Inspiration
Most packaged foods today contain long, confusing ingredient lists filled with unfamiliar names. Even when labels exist, understanding what’s actually healthy requires time, research, and nutrition knowledge. Inspired by EU nutrition ratings and the lack of truly clean ingredient options in the market, we wanted to build something that helps users decide before struggling to decode labels.
What it does
Clearlabel lets users scan or upload a food package image to instantly analyze ingredient quality. It evaluates cleanliness (ingredient count), artificial additives, emulsifiers, sugar, salt, and nutritional balance. The app personalizes results using blood reports, medical conditions, and allergies, flags unsafe foods, recommends healthier unbiased swaps, and provides analytics on shopping habits.
How we built it
Frontend: React with live camera scanning and image upload. Backend: FastAPI with Python, integrating Google Gemini for text/vision extraction, OpenFoodFacts API, and custom scoring logic. Data storage & analytics: Snowflake for user profiles, scans, and analytics (first time using Snowflake was both exciting and challenging). Process: Initially experimented with web scraping grocery data, then transitioned to reliable public food databases for faster, more accurate ingredient retrieval. Health logic: Combines Nutri-Score, WHO daily recommendations, and traffic-light labeling for personalized scoring.
Challenges we ran into
Accurately extracting ingredient data from packaging images was challenging, especially optimizing for speed and reliability. We initially explored web scraping grocery platforms before transitioning to public databases. Integrating Snowflake for the first time was both exciting and difficult, particularly designing analytics workflows efficiently.

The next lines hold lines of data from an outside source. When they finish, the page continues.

-- ==== Sys2Proof/Machine/Dev.lean ====
section
/-! DEFINITION. Who may reach device space (R33, R578, Table 21.18), and what an access outside these rights meets. -/

namespace Sys2Proof.Machine

/-- Runtime firmware: a hart in machine or supervisor mode (R578). -/
def isRuntime : DevAgent → Bool | .core _ user => !user | _ => false

def isStoker : DevAgent → Bool | .stoker => true | _ => false
def isThirun : DevAgent → Bool | .thirun => true | _ => false

/-- The source of an access as Stoker's log holds it. -/
def devSource : DevAgent → Nat | .core h _ => h | .tile p => 0x100 + p.g | .stoker => 0x300 | .thirun => 0x301

/-- A device access that decodes to nothing: logged with its source; a core takes an access fault, a tile controller halts
(R577, R578, Table 20.6). -/
def devFail (s : State) (who : DevAgent) (va : W64) (pa : Nat) (write : Bool) (code : Nat) : State :=
  let s := s.logE { src := .chm, tag := 578, addr := pa, data := devSource who }
  match who with
  | .core h _ => coreFail s h (.decode code) (if write then .write else .read) va pa
  | .tile p =>
    tileFail s p.g { pc := p.pc, insn := p.insn, va := va, kind := if write then .store 8 0 else .load 8 false 0 } (.decode code) pa
  | _ => s

/-- A command on a register by an agent without the right: the virtual address that the agent used does not come with the
command and is a free value. -/
def devRefused (s : State) (who : DevAgent) (off : Nat) : State :=
  let (va, s) := takeFree 64 s
  devFail s who va (regBase + off) true 2

/-- Whether the agent can issue a device access now; a tile controller's and a core's wait for their earlier stores (R241). -/
def devReady (s : State) : DevAgent → Bool
  | .core h _ => hartReady s h
  | .tile p => canIssue (s.gr p.g)
  | _ => true

def devDrained (s : State) : DevAgent → Bool
  | .core h _ => (s.ht h).sb.isEmpty
  | .tile p => (s.gr p.g).sb.isEmpty
  | _ => true

/-- A command that a device access carries out. -/
def devCommand (who : DevAgent) (s : State) (run : State) : Res :=
  if !(devReady s who) then .refused .agentNotReady
  else if !(devDrained s who) then .next s
  else match who with
  | .core h _ => .next (deliverLost run h)
  | .tile p => .next (settleAll (if (s.gr p.g).lost.isEmpty then run else haltAt run p 0x0B))
  | _ => .next (settleAll run)

end Sys2Proof.Machine
end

Accomplishments that we're proud of
We built a system that delivers meaningful health insights in seconds, often faster than reading the first two ingredients on a package. Combining global nutrition standards with personal health data into one seamless experience was a major milestone. The unbiased recommendation engine was another highlight.
What we learned
We gained hands-on experience working with real-world food data, public nutrition standards, and analytics pipelines. We also learned how critical performance, data normalization, and personalization are when building health-focused consumer applications.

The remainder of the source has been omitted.